One of the biggest challenges of any electronic publishing project is conversion of retrospective materials. If it is a requirement that your information repository include legacy data—as it indeed was for AGU—then sources of data must be identified, conversion specifications developed, and quality of resulting data assured. The AGU situation was difficult: its own bibliographic repository EASI did not contain abstracts, and it was a requirement that the new database would. AGU decided to find an A&I service that contained abstracts of AGU articles, purchase the abstracts, develop a conversion program that merged the records from its own bibliographic repository with the acquired abstracts, and populate the new bibliographic database with the resulting records. The main problem was that the AGU repository used a manuscript tracking number as an ID, while the acquired abstracts from the American Institute of Physics SPIN database utilized a different ID. In order to match the records, it therefore became necessary to develop a metadata matching algorithm and reconcile inevitable discrepancies between the two record sets. Another problem was that EASI existed in a Refer (EndNote) format, while the acquired external records were tagged in SGML. Additionally, in the AGU repository, special characters and math were marked up using LaTeX, while the SPIN records utilized SGML character entities and the ISO 12083 math tag set.
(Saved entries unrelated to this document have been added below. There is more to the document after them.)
/-! ### Each kind of word is decoded to the operation it encodes -/

theorem decode_encode_buildXyz (a : Address) {x y : U16} {z : Byte} (hx : x.toNat < 1000) (hy : y.toNat < 1000)
    (hz : z.toNat < 100) : decode (encode (.buildXyz a x y z)) = .ok (.buildXyz a x y z) := by
  have hdigits : ∀ k : Fin 8, (buildXyz a x y z)[8 + k.val].extractLsb' 4 4 = 0x3 := by
    intro k
    fin_cases k <;> exact asciiDigit_highNibble ..
  rw [encode_buildXyz, decode_xyzFrame (frameLayout_xyz rfl rfl rfl rfl) hdigits, layoutOperation_buildXyz a hx hy hz]

theorem decode_encode_buildRot (a : Address) (angle : Byte) :
    decode (encode (.buildRot a angle)) = .ok (.buildRot a angle) := by
  have hdigits : ∀ k : Fin 3, (buildRot a angle)[8 + k.val].extractLsb' 4 4 = 0x3 := by
    intro k
    fin_cases k <;> exact asciiDigit_highNibble ..
  have hzero : ∀ k : Fin 5, (buildRot a angle)[11 + k.val] = 0x00 := by
    intro k
    fin_cases k <;> rfl
  rw [encode_buildRot, decode_rotFrame (frameLayout_rot rfl rfl rfl rfl) hdigits hzero, layoutOperation_buildRot]

theorem decode_encode_buildVon (a : Address) : decode (encode (.buildVon a)) = .ok (.buildVon a) := by
  rw [encode_buildVon, decode_frame_of_layout (l := .von) rfl rfl, layoutOperation, buildVon, frameAddress_assemble]

theorem decode_encode_buildVoff (a : Address) : decode (encode (.buildVoff a)) = .ok (.buildVoff a) := by
  rw [encode_buildVoff, decode_frame_of_layout (l := .voff) rfl rfl, layoutOperation, buildVoff, frameAddress_assemble]

theorem decode_encode_buildJoin (a : Address) : decode (encode (.buildJoin a)) = .ok (.buildJoin a) := by
  rw [encode_buildJoin, decode_frame_of_layout (l := .join) rfl rfl, layoutOperation, buildJoin, frameAddress_assemble]

/-- The bit of `BUILD_VAC` stands before the address (log entry 18). -/
theorem decode_encode_buildVac (a : Address) (on : Bool) :
    decode (encode (.buildVac a on)) = .ok (.buildVac a on) := by
  have haddress : #v[a[0], a[1], a[2], a[3]] = a := by
    ext k hk
    interval_cases k <;> rfl
  rw [encode, address_toList]
  cases on with
  | false => exact congrArg (fun b => Except.ok (Instr.buildVac b false)) haddress
  | true => exact congrArg (fun b => Except.ok (Instr.buildVac b true)) haddress

theorem decode_encode_encn (n : Nibble) : decode (encode (.encn n)) = .ok (.encn n) := by
  simp [encode, decode, oneField, oneByte]

/-- A 16-bit number is given low byte first (log entry 2). -/
theorem decode_encode_dig3 (v : U16) : decode (encode (.dig3 v)) = .ok (.dig3 v) := by
  have hbytes : (v >>> 8).setWidth 8 ++ v.setWidth 8 = (v : BitVec (8 + 8)) := by
    refine BitVec.eq_of_getLsbD_eq fun k hk => ?_
    rw [BitVec.getLsbD_append]
    split
    · simp [*]
    · simp [show k - 8 < 8 by omega, show 8 + (k - 8) = k by omega]
  exact congrArg (fun w => Except.ok (Instr.dig3 w)) hbytes

theorem decode_encode_encf (u : Frame) : decode (encode (.encf u)) = .ok (.encf u) := by
  simp [encode, decode]

theorem decode_encode_decf (r : EncFrame) : decode (encode (.decf r)) = .ok (.decf r) := by
  simp [encode, decode]

/-- Settles O59, by the kind of the operation: a word of whole bytes is read back as it stands, and the words of packed
operands have their lemmas above. -/
theorem decodeInvertsEncode : Obligations.DecodeInvertsEncode := by
  unfold Obligations.DecodeInvertsEncode
  intro i hi
  cases i
  case encn n => exact decode_encode_encn n
  case dig3 v => exact decode_encode_dig3 v
  case buildXyz a x y z =>
    obtain ⟨⟨hx, hy⟩, hz⟩ : (x.toNat < 1000 ∧ y.toNat < 1000) ∧ z.toNat < 100 := by
      simpa [Instr.wellFormed, fitsThreeDigits, fitsTwoDigits] using hi
    exact decode_encode_buildXyz a hx hy hz
  case buildRot a angle => exact decode_encode_buildRot a angle
  case buildVon a => exact decode_encode_buildVon a
  case buildVoff a => exact decode_encode_buildVoff a
  case buildVac a on => exact decode_encode_buildVac a on
  case buildJoin a => exact decode_encode_buildJoin a
  case encf u => exact decode_encode_encf u
  case decf r => exact decode_encode_decf r
  all_goals rfl

/-- Settles O18: on reachable values the frame is the word of a well-formed operation, which decodes to it. -/
theorem buildersAreInjectiveOnReachableValues : Obligations.BuildersAreInjectiveOnReachableValues := by
  unfold Obligations.BuildersAreInjectiveOnReachableValues
  intro a p q hp hq
  have hxyz {r : Act} (hr : actInRange r) :
      decode ⟨.frame, (buildXyz a r.x r.y r.z).toList⟩ = .ok (.buildXyz a r.x r.y r.z) := by
    obtain ⟨hx, hy, ⟨-, hz⟩, -⟩ := hr
    rw [← encode_buildXyz]
    refine decode_encode_buildXyz a ?_ ?_ (by omega)
    · rcases hx with h | h | h <;> simp [h]
    · rcases hy with h | h | h <;> simp [h]
  have hrot (angle : Byte) : decode ⟨.frame, (buildRot a angle).toList⟩ = .ok (.buildRot a angle) := by
    rw [← encode_buildRot]
    exact decode_encode_buildRot a angle
  constructor
  · intro h
    exact (Instr.buildXyz.inj (Except.ok.inj ((hxyz hp).symm.trans (h ▸ hxyz hq)))).2
  · intro h
    exact (Instr.buildRot.inj (Except.ok.inj ((hrot p.angle).symm.trans (h ▸ hrot q.angle)))).2

end Sys2Proof.Machine
end

section
/-! What any error pattern does to a codeword: its weight decides the parities and the corrected nibble, in both
variants; and the same codeword by codeword in a frame (40_hamming_codec.md sections 2, 3 and 6; 42_frame_encoder.md). -/

namespace Sys2Proof.Machine

open Sys2Proof

/-! ### Errors and distances -/

/-- Every byte is a given codeword with an error added. -/
theorem exists_error (c r : Byte) : ∃ e, r = c ^^^ e :=
  ⟨c ^^^ r, by rw [← BitVec.xor_assoc, BitVec.xor_self, BitVec.zero_xor]⟩

/-- The distance of two bytes is the number of one-bits of their difference. -/
theorem bitDistance_eq_weight (a b : Byte) : bitDistance a b = bitDistance (a ^^^ b) 0 := by
  rw [bitDistance, bitDistance, show a ^^^ b ^^^ 0 = a ^^^ b from BitVec.xor_zero]

/-- An error leaves the parity bit as it is when its own bit 0 is clear. -/
theorem parityBit_xor_eq_iff (c e : Byte) : (c ^^^ e).getLsbD 0 = c.getLsbD 0 ↔ e.getLsbD 0 = false := by
  rw [BitVec.getLsbD_xor]
  cases c.getLsbD 0 <;> cases e.getLsbD 0 <;> decide

theorem bitDistance_xor_left (c e : Byte) : bitDistance (c ^^^ e) c = bitDistance e 0 := by
  rw [bitDistance_eq_weight, BitVec.xor_comm c e, BitVec.xor_assoc, BitVec.xor_self, BitVec.xor_zero]

theorem bitDistance_shift_xor_left (c e : Byte) :
    bitDistance ((c ^^^ e) >>> 1) (c >>> 1) = bitDistance (e >>> 1) 0 := by
  rw [BitVec.ushiftRight_xor_distrib, bitDistance_xor_left]

/-- The weight of an error is that of its bits 7 to 1, and one more with the parity bit. -/
theorem weight_eq (e : Byte) : bitDistance e 0 = bitDistance (e >>> 1) 0 + (e.getLsbD 0).toNat := by
  revert e
  decide

theorem weight_eq_zero_iff (e : Byte) : bitDistance e 0 = 0 ↔ e = 0 := by
  revert e
  decide

/-- The one error of the parity bit alone. -/
theorem eq_one_of_parityBit_alone {e : Byte} (hbit : e.getLsbD 0 = true) (hrest : bitDistance (e >>> 1) 0 = 0) :
    e = 1 := by
  revert e
  decide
Faced with the prospect of conversion from multiple data sources, we implemented an XML-based conversion process: instead of writing source-specific procedures for populating a database, we chose to create interim XML records from each source, match the records, merge two XML instances into one XML metadata file, run it through a validating parser, and then extract the metadata and populate MDDB. A metadata matching program was written in OmniMark. It created bibliographic records that were then parsed against the Bibliographic DTD and loaded to MDDB using the Loader. Numerous records with metadata discrepancies were visually checked, corrected, and processed into the database. Figure 3 illustrates the process.
Figure 3. Retrospective conversion from two bibliographic sources.
At a later stage, SGML entities and ISO 12083 math occurring in article titles and abstracts were converted into AGU DTD-compliant XML. However, we still have not converted LaTeX to XML for legacy metadata.
An alternative approach to obtaining legacy metadata would be to forego secondary sources altogether, and instead, have retrospective materials marked up in accordance with your current DTD. This can be done using OCR and pattern recognition software. Such an approach is not as radical as it may at first seem: while it will definitely incur upfront costs, it may ultimately save you time and money because you will not have to develop a conversion from multiple sources at all. Instead, you will be able to use the same tools you must develop anyway to extract and load metadata from currently published materials, if you are going to store metadata in a relational database. You will not have to deal with time-consuming quality control procedures of reconciling discrepancies among multiple metadata sources. Nor will you have to develop your own metadata matching algorithm or struggle with converting special characters from non-XML languages, such as LaTeX and SGML.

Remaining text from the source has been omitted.